Когда наступил назначенный для вылазки час, из двенадцати ворот, имевшихся в городе, распахнулось четыре, и из каждых вышло по отряду во главе со своим капитаном. Впереди шли шесть разведчиков из самых смелых воинов, которые были у короля и которым он по этому случаю пожаловал новые титулы и осыпал множеством милостей и подарков, что всегда придает мужество робким, а смелых доводит до дерзости. Четыре капитана, следуя за шестью разведчиками, собрались в определенном месте, откуда должны были напасть на врага. Движимые непреклонной решимостью, они набросились на противника так яростно, что меньше чем за час двенадцать тысяч пасарванов уложили более тридцати, тысяч врагов, не говоря уж о раненых, число которых было много больше и значительная часть которых не выжила. Во время этой схватки взяли в плен трех королей, восемь пате — титул, соответствующий нашим герцогам, — а король Сунды, которого сопровождали мы, сорок португальцев, спасся лишь ценою жизни четырнадцати из наших и тяжелых ранений у остальных, получив три раны копьем. Лагерь был приведен в полнейшее замешательство, и битва была почти проиграна. Сам Пангейран Пате, король Демы, был пронзен копьем и едва не утонул в реке, так как никто не приходил ему на помощь. Вот чего можно добиться внезапным нападением на беспечных людей, ибо прежде чем последние успели собраться с силами, а их начальники построить своих воинов, они дважды были обращены в бегство. Когда наступило утро, стало ясным истинное положение вещей; пасарваны вернулись в город, потеряв всего девятьсот человек и имея две или три тысячи раненых. Удачный исход боя придал осаждаемым столько самонадеянности и надменности, что из-за этого они в дальнейшем потерпели несколько неудач.
Глава CLXXV
Как король Пасарвана сделал новую вылазку во главе десятитысячного войска, о схватке между ним и неприятелем и чем она кончилась
От этого разгрома король Демы испытал величайшее огорчение и досаду, ведь осаждаемые не только осрамили его и лишили значительного числа воинов, но с самого начала осады, подорвали в войске уверенность в победе. Нашему сундскому королю пришлось выслушать от императора немало язвительных намеков, да и прямых обвинений в том, что он, будучи начальником сухопутных войск, так дурно обеспечил наблюдение за неприятелем; его же он считал виновным в сумятице, охватившей весь лагерь.

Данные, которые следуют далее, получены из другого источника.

/-- Registers with one copy. -/
def packageReg (o : Nat) : Option Reg :=
  match o / 8 * 8 with
  | 0x100 => some .poolcfg
  | 0x200 => some .hpstat
  | 0x300 => some .bootstat
  | 0x400 => some .pwrctl
  | 0x800 => some .mbbuf
  | 0x808 => some .mbcmd
  | 0x810 => some .mbstat
  | 0x1000 => some .tiaddr
  | 0x1008 => some .ticmd
  | 0x1010 => some .tistat
  | 0x2000 => some .mnew
  | 0x2008 => some .mold
  | 0x2010 => some .mpte
  | 0x2018 => some .mcmd
  | 0x2020 => some .mstat
  | 0x5000000 => some .upkg
  | _ => none

/-- The register at an offset of register space. -/
def regAt (o : Nat) : Reg :=
  (packageReg o).getD
    (((blockAt 0x2040 8 64 o).map fun p => Reg.mrec p.1).getD
    (((blockAt 0x300000 0x100 16 o).map fun p => Reg.far p.1 p.2).getD
    (((blockAt 0x320000 0x100 16 o).map fun p => Reg.rqe p.1 p.2).getD
    (((blockAt 0x1000000 0x40 1024 o).map fun p => Reg.queue p.1 p.2).getD
    (((blockAt 0x2000000 0x40 256 o).map fun p => Reg.ring p.1 p.2).getD
    (((blockAt 0x4000000 0x80 4096 o).map fun p => Reg.ctx p.1 p.2).getD
    (((blockAt 0x5001000 8 256 o).map fun p => Reg.route p.1).getD
    (((blockAt 0x5010000 0x100 12 o).map fun p => Reg.port p.1 p.2).getD
    (((blockAt 0x100000000 0x40 512 o).map fun p => Reg.hartStat p.1 p.2).getD
    (((blockAt 0x100010000 0x40 512 o).map fun p => Reg.engStat p.1 p.2).getD .unassigned))))))))))

/-! Reads. -/

/-- A number shifted up to a bit position. -/
def up (v pos : Nat) : Nat := v <<< pos

def upBit (b : Bool) (pos : Nat) : Nat := if b then 1 <<< pos else 0

def MigState.code : MigState → Nat
  | .free => 0 | .pending => 1 | .armed => 2 | .done => 3

def CtxState.code : CtxState → Nat
  | .free => 0 | .created => 1 | .bound => 2 | .active => 3 | .preempted => 4 | .faulted => 5 | .destroying => 6

def PortState.code : PortState → Nat
  | .down => 0 | .training => 1 | .up => 2 | .degraded => 3 | .retired => 4

def EqState.code : EqState → Nat
  | .empty => 0 | .running => 1 | .held => 2 | .faulted => 3

/-- LSTAT.WIDTH (R455). -/
def laneCode (n : Nat) : Nat := if n = 1 then 1 else if n = 2 then 2 else if n = 4 then 3 else 0

def StackUnit.readRqe (u : StackUnit) (w : Nat) : Nat :=
  match w with
  | 0 => up u.agethr.toNat 32 + upBit u.rqeEn 0
  | 1 => up u.done.toNat 32 + u.aborted.toNat
  | w =>
    if 4 ≤ w ∧ w < 12 then
      let p := u.pools[(w - 4) / 2]?.getD ⟨0, 0⟩
      if w % 2 = 0 then up p.base.toNat 16 else p.count.toNat
    else 0

def StackUnit.readFar (u : StackUnit) (w : Nat) : Nat :=
  match w with
  | 0 => upBit u.guest 0
  | 1 => u.sets.length
  | 2 => u.pieces.toNat
  | _ => 0

def WorkQueue.readReg (w : WorkQueue) (i : Nat) : Nat :=
  match i with
  | 0 => up w.ctx.toNat 12 + up w.weight.toNat 4 + up w.prio.toNat 1 + upBit w.en 0
  | 3 => up w.fcode.toNat 24 + upBit w.badsub 17 + upBit w.ovf 16 + up (64 - w.subs.length) 4 + w.state.code
  | 4 => w.qfnode.toNat
  | 5 => (w.cur.getD 0).toNat
  | 6 => w.qdone.toNat
  | _ => 0

def Ring.readReg (k : Ring) (i : Nat) : Nat :=
  match i with
  | 0 => k.base.toNat
  | 1 => up k.ctx.toNat 32 + up k.vec.toNat 16 + up k.log2n.toNat 1 + upBit k.en 0
  | 2 => up k.time.toNat 16 + k.count.toNat
  | 3 => k.prod.toNat
  | 4 => k.cons.toNat
  | 5 => up k.pend.toNat 32 + k.ints.toNat
  | _ => 0

def Context.readReg (k : Context) (i : Nat) : Nat :=
  match i with
  | 1 => up k.slots.length 32 + upBit k.refused 16 + upBit k.st.resident 8 + k.st.code
  | 2 => up k.ptroot.toNat 16
  | 3 => upBit k.pasidEn 20 + k.pasidId.toNat
  | 4 => up k.savebase.toNat 16
  | 5 => k.saven.toNat
  | 6 => up k.ring.base.toNat 6
  | 7 => up k.ring.vec.toNat 16 + up k.ring.log2n.toNat 1 + upBit k.ring.en 0
  | 8 => k.ring.prod.toNat
  | 9 => k.ring.cons.toNat
  | 10 => up k.ring.lost.toNat 32 + k.ring.held.length
  | 12 => upBit k.dbgEn 0
  | 14 => k.ctgen.toNat
  | _ => 0

def Port.readReg (q : Port) (i : Nat) : Nat :=
  match i with
  | 1 => up q.fails.toNat 32 + up (laneCode q.lanes) 4 + q.st.code
  | 2 => q.replay.toNat
  | 3 => q.failed.toNat
  | _ => 0

def Hart.readStat (h : Hart) (i : Nat) : Nat :=
  match i with
  | 0 => h.counts.rsyncn.toNat
  | 1 => h.counts.rsyncc.toNat
  | 2 => h.counts.issued.toNat
  | 3 => h.counts.starve.toNat
  | _ => 0

def Hart.readEng (h : Hart) (i : Nat) : Nat :=
  if i < 4 then up (h.queue i).done.toNat 32 + up (h.queue i).cmds.length 3 + (h.queue i).st.code else 0

/-- ROUTE of four packages (R454). -/
def State.readRoute (s : State) (i : Nat) : Nat :=
  (List.range 4).foldl (fun a j => a + up (Table.get s.link.routes (4 * i + j) 0).toNat (16 * j)) 0

def Platform.readBoot (p : Platform) : Nat := up p.err.toNat 8 + p.stage.toNat

def Platform.readHost (p : Platform) : Nat :=
  upBit p.flit 18 + upBit p.cxlmem 17 + upBit p.cxlcache 16 + up p.width.toNat 4 + p.rate.toNat

def State.readPool (s : State) : Nat := up s.plat.share.toNat 24 + up s.nact 16 + s.plat.active.toNat

/-- The value of a 64-bit register. PWRCTL.PNOW is an open value from its first read on; a counter of promotions grows by an open
amount. -/
def State.regWord (s : State) (r : Reg) : Nat × State :=
  match r with
  | .poolcfg => (s.readPool, s)
  | .hpstat => (s.plat.readHost, s)
  | .bootstat => (s.plat.readBoot, s)
  | .pwrctl =>
    (up s.plat.plimit.toNat 32 + up s.plat.pnow.toNat 16 + s.plat.pstate.toNat, s.readTick.2)
  | .mbbuf => (up s.mgmt.mbbuf.toNat 12, s)
  | .mbstat => (upBit s.mgmt.busy 16 + up s.mgmt.result.toNat 8, s)
  | .tiaddr => (up s.ms.ti.vpn.toNat 16, s)
  | .tistat => (upBit s.ms.ti.refused 1 + upBit s.ms.ti.cmd.isSome 0, s)
  | .mnew => (up s.ms.mig.new.toNat 16, s)
  | .mold => (up s.ms.mig.old.toNat 16, s)
  | .mpte => (up s.ms.mig.pte.toNat 3, s)
  | .mstat => (upBit s.ms.mig.refused 8 + s.ms.mig.slot.toNat, s)
  | .mrec i =>
    let r := s.ms.mig.record i
    (up r.err 32 + up r.filled 8 + r.st.code, s)
  | .far t w => ((s.die t).readFar w, s)
  | .rqe t w => ((s.die t).readRqe w, s)
  | .queue q w => ((s.queue q).readReg w, s)
  | .ring k w => ((s.ring k).readReg w, s)
  | .ctx c w => ((s.ctx c).readReg w, s)
  | .upkg => (up s.plat.domain.toNat 16 + s.plat.pkg.toNat, s)
  | .route i => (s.readRoute i, s)
  | .port p w => ((s.port p).readReg w, s)
  | .hartStat n w =>
    match s.findHart n with
    | some h =>
      let (k, s) := s.useFree
      let s := s.onHart n fun h => { h with counts := { h.counts with starve := h.counts.starve + BitVec.ofNat 64 (Config.starve k) } }
      (if w = 3 then ((s.findHart n).getD h).readStat 3 else h.readStat w, s)
    | none => (0, s)
  | .engStat n w =>
    match s.findHart n with
    | some h => (h.readEng w, s)
    | none => (0, s)
  | .mbcmd | .ticmd | .mcmd | .unassigned => (0, s)

/-- A read of `n` bytes, 4 or 8, at an offset of register space (R485). -/
def State.regRead (s : State) (o n : Nat) : Nat × State :=
  let (v, s) := s.regWord (regAt o)
  (bits v (8 * (o % 8)) (8 * n), s)

/-! Writes. -/

/-- The bits a write covers. -/
def coverMask (o n : Nat) : Word := BitVec.ofNat 64 (onesN (8 * n) <<< (8 * (o % 8)))

/-- What a register of RW fields takes: the bits covered from the write, the others as they read. -/
def mergeWrite (old : Nat) (v m : Word) : Word := (BitVec.ofNat 64 old &&& ~~~m) ||| (v &&& m)

/-- RQECFG, POOLBASE and POOLN (R371); each half of RQECFG acts at its own write. -/
def StackUnit.writeRqe (u : StackUnit) (w : Nat) (v m : Word) : StackUnit :=
  if w = 0 then
    let u := { u with agethr := (mergeWrite (u.readRqe 0) v m).extractLsb' 32 32 }
    if m.getLsbD 0 then u.setRqe (v.getLsbD 0) else u
  else if 4 ≤ w ∧ w < 12 ∧ u.rqeEn = false then
    let i := (w - 4) / 2
    let p := u.pools[i]?.getD ⟨0, 0⟩
    let x := mergeWrite (u.readRqe w) v m
    { u with pools := u.pools.setIfInBounds i (if w % 2 = 0 then { p with base := x.extractLsb' 16 20 } else { p with count := x.setWidth 21 }) }
  else u

/-- A write of a queue register: `wide` is a 64-bit write (R397 to R401). -/
def State.writeQueue (s : State) (q w : Nat) (v m : Word) (wide : Bool) : State :=
  let k := s.queue q
  match w with
  | 0 => s.setQueue q (k.configure (mergeWrite (k.readReg 0) v m))
  | 1 => s.submitTo q v wide
  | 2 =>
    match (v.setWidth 2).toNat with
    | 1 => s.suspendQueue q
    | 2 => s.resumeQueue q
    | 3 => s.resetQueue q
    | _ => s
  | 3 => s.setQueue q { k with badsub := k.badsub && !v.getLsbD 17, ovf := k.ovf && !v.getLsbD 16 }
  | _ => s

/-- A write of a ring register other than RCFG (R417). -/
def Ring.writeReg (k : Ring) (w : Nat) (v m : Word) : Ring :=
  let x := mergeWrite (k.readReg w) v m
  match w with
  | 0 => if k.en then k else { k with base := x }
  | 2 => { k with time := x.extractLsb' 16 16, count := x.setWidth 16 }
  | 4 => k.consume x
  | _ => k

/-- RCFG acts through its own operation. -/
def State.writeRing (s : State) (r w : Nat) (v m : Word) : State :=
  if w = 1 then s.configureRing r (mergeWrite ((s.ring r).readReg 1) v m) else s.setRing r ((s.ring r).writeReg w v m)

/-- A write of PTROOT to FRCFG, which only CREATED takes (R421). -/
def Context.writeSetup (k : Context) (w : Nat) (v m : Word) : Context :=
  let x := mergeWrite (k.readReg w) v m
  if k.st ≠ .created then k
  else
    match w with
    | 2 => { k with ptroot := x.extractLsb' 16 32 }
    | 3 => { k with pasidEn := x.getLsbD 20, pasidId := x.setWidth 20 }
    | 4 => { k with savebase := x.extractLsb' 16 32 }
    | 5 => { k with saven := x.setWidth 16 }
    | 6 => { k with ring := { k.ring with base := x.extractLsb' 6 42 } }
    | 7 => { k with ring := { k.ring with vec := x.extractLsb' 16 11, log2n := x.extractLsb' 1 4, en := x.getLsbD 0 } }
    | _ => k

/-- A write of a context register (R420, R421). -/
def State.writeCtx (s : State) (c w : Nat) (v m : Word) : State :=
  let k := s.ctx c
  match w with
  | 0 => s.ctxCommand c (v.setWidth 3).toNat
  | 1 => s.setCtx c { k with refused := k.refused && !v.getLsbD 16 }
  | 9 => s.setCtx c { k with ring := k.ring.consume (mergeWrite (k.readReg 9) v m) }
  | 11 => s.reply c (v.extractLsb' 16 2).toNat (v.setWidth 16).toNat
  | 12 => s.setCtx c { k with dbgEn := (mergeWrite (k.readReg 12) v m).getLsbD 0 }
  | 13 => if v.getLsbD 20 then s.debugContinue c (v.setWidth 16).toNat (v.extractLsb' 16 4).toNat else s
  | w => s.setCtx c (k.writeSetup w v m)

/-- A write of four ROUTE entries (R454). -/
def State.writeRoute (s : State) (i : Nat) (v m : Word) : State :=
  let x := mergeWrite (s.readRoute i) v m
  let t := (List.range 4).foldl (fun t j => Table.set t (4 * i + j) (x.extractLsb' (16 * j) 12)) s.link.routes
  { s with link := { s.link with routes := t } }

После того как раненым была оказана помощь, а поле боя очищено от трупов, император велел собрать всех королей, герцогов и военачальников, как морских, так и сухопутных, и объявил, что торжественно поклялся Магометом на Коране, их священной книге, не прекращать осады до тех пор, пока не сровняет город с землей, даже если ему самому при этом придется потерять все свое государство, а всякого, кто станет даже по искреннему убеждению возражать против этого, он велит казнить.
Слова эти внушили такой ужас присутствующим, что никто из них не только не посмел противоречить ему, но все в один голос принялись хвалить императора за мудрое решение. После этого он велел спешно построить вокруг лагеря дополнительные укрепления, прорыть рвы, возвести из бревен и щебня валы и бастионы, снабженные насыпями, на которые он приказал втащить много бронзовых орудий, отчего лагерь оказался лучше защищенным, чем город. Все это вызывало насмешки осаждаемых, которые дразнили ночью часовых противника, крича им, что крепость их лагеря говорит лишь о слабости их духа, ибо, вместо того чтобы напасть на город как отважные люди, они сами окружили себя стенами, как слабые женщины, а потому пусть они лучше возвращаются и прядут кудель, раз они ни на что не способны. Такими и подобными шутками они осыпали осаждающих, которые были этим очень уязвлены.